::: Study material :::

/-- 41 R151, 44 R254, 43 R227, R229: OUT transfer-complete, by sub-state and answer. -/
def Obligations.OutTransferComplete : Prop :=
  ∀ (s : State) (i : Nat) (b : Buf) (a : ClientAnswer) (more : List ClientAnswer),
    s.clockOn = true → s.moves = [] → i < s.cfg.nEp →
    (∀ bin n, (s.epAt i).sub = .bulk bin (.outData n) → (s.epAt i).outBuf = some b →
      (Answers a .respOutDataOk more s →
        exec (.oepXfrc i) s = .next { afterCall (.outData i (s.epAt i).pendingSize) a more s with
          ep := s.ep.modify i fun e => { e with sub := .bulk bin .init },
          ri := { s.ri with oep := s.ri.oep.modify i fun r => (r.armed b.len.toNat).acked s.cfg.layout .xfrc },
          trace := .write (.oepCond i .xfrc) 1 :: armWrites i b.len.toNat ++ s.trace }) ∧
      (Answers a .respOutDataDelay more s →
        exec (.oepXfrc i) s = .next { afterCall (.outData i (s.epAt i).pendingSize) a more s with
          ep := s.ep.modify i fun e => { e with sub := .bulk bin .outDelay },
          ri := { s.ri with oep := s.ri.oep.modify i (OutRegs.acked s.cfg.layout .xfrc) },
          trace := .write (.oepCond i .xfrc) 1 :: s.trace }) ∧
      (Answers a .respOutDataHalted more s →
        exec (.oepXfrc i) s = .next { afterCall (.outData i (s.epAt i).pendingSize) a more s with
          ep := s.ep.modify i fun e => { e with sub := .bulk bin .init },
          ri := { s.ri with
            oep := s.ri.oep.modify i fun r => (OutRegs.armed b.len.toNat { r with stall := true }).acked s.cfg.layout .xfrc },
          trace := .write (.oepCond i .xfrc) 1 :: armWrites i b.len.toNat ++ .write (.oep i .stall) 1 :: s.trace })) ∧
    (∀ bi, i = 0 → (s.epAt 0).sub = .control .writeOut → Answers a .respOutDataOk more s → CanSend 0 0 bi s →
      exec (.oepXfrc 0) s = .next { afterCall (.outData 0 (s.epAt 0).pendingSize) a more s with
        ep := s.ep.modify 0 fun e => { e with sub := .control .readStatus },
        ri := { s.ri with
          iep := s.ri.iep.modify 0 (InRegs.started 0), oep := s.ri.oep.modify 0 (OutRegs.acked s.cfg.layout .xfrc) },
        trace := .write (.oepCond 0 .xfrc) 1 :: startWrites 0 0 ++ s.trace }) ∧
    (∀ r, i = 0 → (s.epAt 0).sub = .control .writeOut → r = .respOutDataHalted ∨ r = .respOutDataDelay → Answers a r more s →
      exec (.oepXfrc 0) s = .next { afterCall (.outData 0 (s.epAt 0).pendingSize) a more s with
        ep := s.ep.modify 0 fun e => { e with sub := .control .init },
        ri := { s.ri with
          oep := s.ri.oep.modify 0 fun x => (OutRegs.armedForSetup s.cfg { x with stall := true }).acked s.cfg.layout .xfrc },
        trace := .write (.oepCond 0 .xfrc) 1 :: armForSetupWrites s.cfg ++ .write (.oep 0 .stall) 1 :: s.trace }) ∧
    (∀ a2 rest, i = 0 → (s.epAt 0).sub = .control .readStatus → (s.epAt 0).reqDir = .d2h → Answers a .respStatusDone more s →
      more = a2 :: rest → [a2.word] = (encode s.cfg.layout .respStatusCompleteDone).2 →
      exec (.oepXfrc 0) s = .next { s with
        mem := memAfter a2 (memAfter a s.mem),
        client := { outstanding := none, calls := [.statusComplete 0, .status 0] ++ s.client.calls, answers := rest },
        ep := s.ep.modify 0 fun e => { e with sub := .control .init },
        ri := { s.ri with oep := s.ri.oep.modify 0 fun r => (OutRegs.armedForSetup s.cfg r).acked s.cfg.layout .xfrc },
        trace := .write (.oepCond 0 .xfrc) 1 :: armForSetupWrites s.cfg ++ s.trace }) ∧
    ((s.epAt i).sub = .control .init ∨ (s.epAt i).sub = .control .readIn ∨ (s.epAt i).sub = .control .setAddress ∨
        ((s.epAt i).sub = .control .readStatus ∧ (s.epAt i).reqDir = .h2d) ∨ (∃ bin, (s.epAt i).sub = .bulk bin .init) ∨
        (∃ bin, (s.epAt i).sub = .bulk bin .outDelay) ∨ (∃ x m, (s.epAt i).sub = .interrupt x m) ∨
        (s.epAt i).sub = .disabled →
      exec (.oepXfrc i) s = .next { s with
        ri := { s.ri with oep := s.ri.oep.modify i (OutRegs.acked s.cfg.layout .xfrc) }, trace := .write (.oepCond i .xfrc) 1 :: s.trace })

/-- 41 R152, R154, 44 R255: a delayed bulk packet is offered again, with the same size, at OUT-token-while-disabled and at NAK;
otherwise these conditions have no action. -/
def Obligations.DelayedPacketIsOfferedAgain : Prop :=
  ∀ (s : State) (i : Nat) (c : OutCond) (b : Buf) (a : ClientAnswer) (more : List ClientAnswer),
    s.clockOn = true → s.moves = [] → i < s.cfg.nEp → c = .otepdis ∨ c = .nak →
    (∀ bin, (s.epAt i).sub = .bulk bin .outDelay → (s.epAt i).outBuf = some b →
      (Answers a .respOutDataOk more s →
        exec (c.instr i) s = .next { afterCall (.outData i (s.epAt i).pendingSize) a more s with
          ep := s.ep.modify i fun e => { e with sub := .bulk bin .init },
          ri := { s.ri with oep := s.ri.oep.modify i fun r => (r.armed b.len.toNat).acked s.cfg.layout c },
          trace := .write (.oepCond i c) 1 :: armWrites i b.len.toNat ++ s.trace }) ∧
      (Answers a .respOutDataDelay more s →
        exec (c.instr i) s = .next { afterCall (.outData i (s.epAt i).pendingSize) a more s with
          ri := { s.ri with oep := s.ri.oep.modify i (OutRegs.acked s.cfg.layout c) }, trace := .write (.oepCond i c) 1 :: s.trace }) ∧
      (Answers a .respOutDataHalted more s →
        exec (c.instr i) s = .next { afterCall (.outData i (s.epAt i).pendingSize) a more s with
          ep := s.ep.modify i fun e => { e with sub := .bulk bin .init },
          ri := { s.ri with
            oep := s.ri.oep.modify i fun r => (OutRegs.armed b.len.toNat { r with stall := true }).acked s.cfg.layout c },
          trace := .write (.oepCond i c) 1 :: armWrites i b.len.toNat ++ .write (.oep i .stall) 1 :: s.trace })) ∧
    ((∀ bin, (s.epAt i).sub ≠ .bulk bin .outDelay) →
      exec (c.instr i) s = .next { s with
        ri := { s.ri with oep := s.ri.oep.modify i (OutRegs.acked s.cfg.layout c) }, trace := .write (.oepCond i c) 1 :: s.trace })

:::

[Task instructions]
The response should consist of all the entries, set down exactly.

[Answer to this exercise]
/-- 41 R151, 44 R254, 43 R227, R229: OUT transfer-complete, by sub-state and answer. -/
def Obligations.OutTransferComplete : Prop :=
  ∀ (s : State) (i : Nat) (b : Buf) (a : ClientAnswer) (more : List ClientAnswer),
    s.clockOn = true → s.moves = [] → i < s.cfg.nEp →
    (∀ bin n, (s.epAt i).sub = .bulk bin (.outData n) → (s.epAt i).outBuf = some b →
      (Answers a .respOutDataOk more s →
        exec (.oepXfrc i) s = .next { afterCall (.outData i (s.epAt i).pendingSize) a more s with
          ep := s.ep.modify i fun e => { e with sub := .bulk bin .init },
          ri := { s.ri with oep := s.ri.oep.modify i fun r => (r.armed b.len.toNat).acked s.cfg.layout .xfrc },
          trace := .write (.oepCond i .xfrc) 1 :: armWrites i b.len.toNat ++ s.trace }) ∧
      (Answers a .respOutDataDelay more s →
        exec (.oepXfrc i) s = .next { afterCall (.outData i (s.epAt i).pendingSize) a more s with
          ep := s.ep.modify i fun e => { e with sub := .bulk bin .outDelay },
          ri := { s.ri with oep := s.ri.oep.modify i (OutRegs.acked s.cfg.layout .xfrc) },
          trace := .write (.oepCond i .xfrc) 1 :: s.trace }) ∧
      (Answers a .respOutDataHalted more s →
        exec (.oepXfrc i) s = .next { afterCall (.outData i (s.epAt i).pendingSize) a more s with
          ep := s.ep.modify i fun e => { e with sub := .bulk bin .init },
          ri := { s.ri with
            oep := s.ri.oep.modify i fun r => (OutRegs.armed b.len.toNat { r with stall := true }).acked s.cfg.layout .xfrc },
          trace := .write (.oepCond i .xfrc) 1 :: armWrites i b.len.toNat ++ .write (.oep i .stall) 1 :: s.trace })) ∧
    (∀ bi, i = 0 → (s.epAt 0).sub = .control .writeOut → Answers a .respOutDataOk more s → CanSend 0 0 bi s →
      exec (.oepXfrc 0) s = .next { afterCall (.outData 0 (s.epAt 0).pendingSize) a more s with
        ep := s.ep.modify 0 fun e => { e with sub := .control .readStatus },
        ri := { s.ri with
          iep := s.ri.iep.modify 0 (InRegs.started 0), oep := s.ri.oep.modify 0 (OutRegs.acked s.cfg.layout .xfrc) },
        trace := .write (.oepCond 0 .xfrc) 1 :: startWrites 0 0 ++ s.trace }) ∧
    (∀ r, i = 0 → (s.epAt 0).sub = .control .writeOut → r = .respOutDataHalted ∨ r = .respOutDataDelay → Answers a r more s →
      exec (.oepXfrc 0) s = .next { afterCall (.outData 0 (s.epAt 0).pendingSize) a more s with
        ep := s.ep.modify 0 fun e => { e with sub := .control .init },
        ri := { s.ri with
          oep := s.ri.oep.modify 0 fun x => (OutRegs.armedForSetup s.cfg { x with stall := true }).acked s.cfg.layout .xfrc },
        trace := .write (.oepCond 0 .xfrc) 1 :: armForSetupWrites s.cfg ++ .write (.oep 0 .stall) 1 :: s.trace }) ∧
    (∀ a2 rest, i = 0 → (s.epAt 0).sub = .control .readStatus → (s.epAt 0).reqDir = .d2h → Answers a .respStatusDone more s →
      more = a2 :: rest → [a2.word] = (encode s.cfg.layout .respStatusCompleteDone).2 →
      exec (.oepXfrc 0) s = .next { s with
        mem := memAfter a2 (memAfter a s.mem),
        client := { outstanding := none, calls := [.statusComplete 0, .status 0] ++ s.client.calls, answers := rest },
        ep := s.ep.modify 0 fun e => { e with sub := .control .init },
        ri := { s.ri with oep := s.ri.oep.modify 0 fun r => (OutRegs.armedForSetup s.cfg r).acked s.cfg.layout .xfrc },
        trace := .write (.oepCond 0 .xfrc) 1 :: armForSetupWrites s.cfg ++ s.trace }) ∧
    ((s.epAt i).sub = .control .init ∨ (s.epAt i).sub = .control .readIn ∨ (s.epAt i).sub = .control .setAddress ∨
        ((s.epAt i).sub = .control .readStatus ∧ (s.epAt i).reqDir = .h2d) ∨ (∃ bin, (s.epAt i).sub = .bulk bin .init) ∨
        (∃ bin, (s.epAt i).sub = .bulk bin .outDelay) ∨ (∃ x m, (s.epAt i).sub = .interrupt x m) ∨
        (s.epAt i).sub = .disabled →
      exec (.oepXfrc i) s = .next { s with
        ri := { s.ri with oep := s.ri.oep.modify i (OutRegs.acked s.cfg.layout .xfrc) }, trace := .write (.oepCond i .xfrc) 1 :: s.trace })

/-- 41 R152, R154, 44 R255: a delayed bulk packet is offered again, with the same size, at OUT-token-while-disabled and at NAK;
otherwise these conditions have no action. -/
def Obligations.DelayedPacketIsOfferedAgain : Prop :=
  ∀ (s : State) (i : Nat) (c : OutCond) (b : Buf) (a : ClientAnswer) (more : List ClientAnswer),
    s.clockOn = true → s.moves = [] → i < s.cfg.nEp → c = .otepdis ∨ c = .nak →
    (∀ bin, (s.epAt i).sub = .bulk bin .outDelay → (s.epAt i).outBuf = some b →
      (Answers a .respOutDataOk more s →
        exec (c.instr i) s = .next { afterCall (.outData i (s.epAt i).pendingSize) a more s with
          ep := s.ep.modify i fun e => { e with sub := .bulk bin .init },
          ri := { s.ri with oep := s.ri.oep.modify i fun r => (r.armed b.len.toNat).acked s.cfg.layout c },
          trace := .write (.oepCond i c) 1 :: armWrites i b.len.toNat ++ s.trace }) ∧
      (Answers a .respOutDataDelay more s →
        exec (c.instr i) s = .next { afterCall (.outData i (s.epAt i).pendingSize) a more s with
          ri := { s.ri with oep := s.ri.oep.modify i (OutRegs.acked s.cfg.layout c) }, trace := .write (.oepCond i c) 1 :: s.trace }) ∧
      (Answers a .respOutDataHalted more s →
        exec (c.instr i) s = .next { afterCall (.outData i (s.epAt i).pendingSize) a more s with
          ep := s.ep.modify i fun e => { e with sub := .bulk bin .init },
          ri := { s.ri with
            oep := s.ri.oep.modify i fun r => (OutRegs.armed b.len.toNat { r with stall := true }).acked s.cfg.layout c },
          trace := .write (.oepCond i c) 1 :: armWrites i b.len.toNat ++ .write (.oep i .stall) 1 :: s.trace })) ∧
    ((∀ bin, (s.epAt i).sub ≠ .bulk bin .outDelay) →
      exec (c.instr i) s = .next { s with
        ri := { s.ri with oep := s.ri.oep.modify i (OutRegs.acked s.cfg.layout c) }, trace := .write (.oepCond i c) 1 :: s.trace })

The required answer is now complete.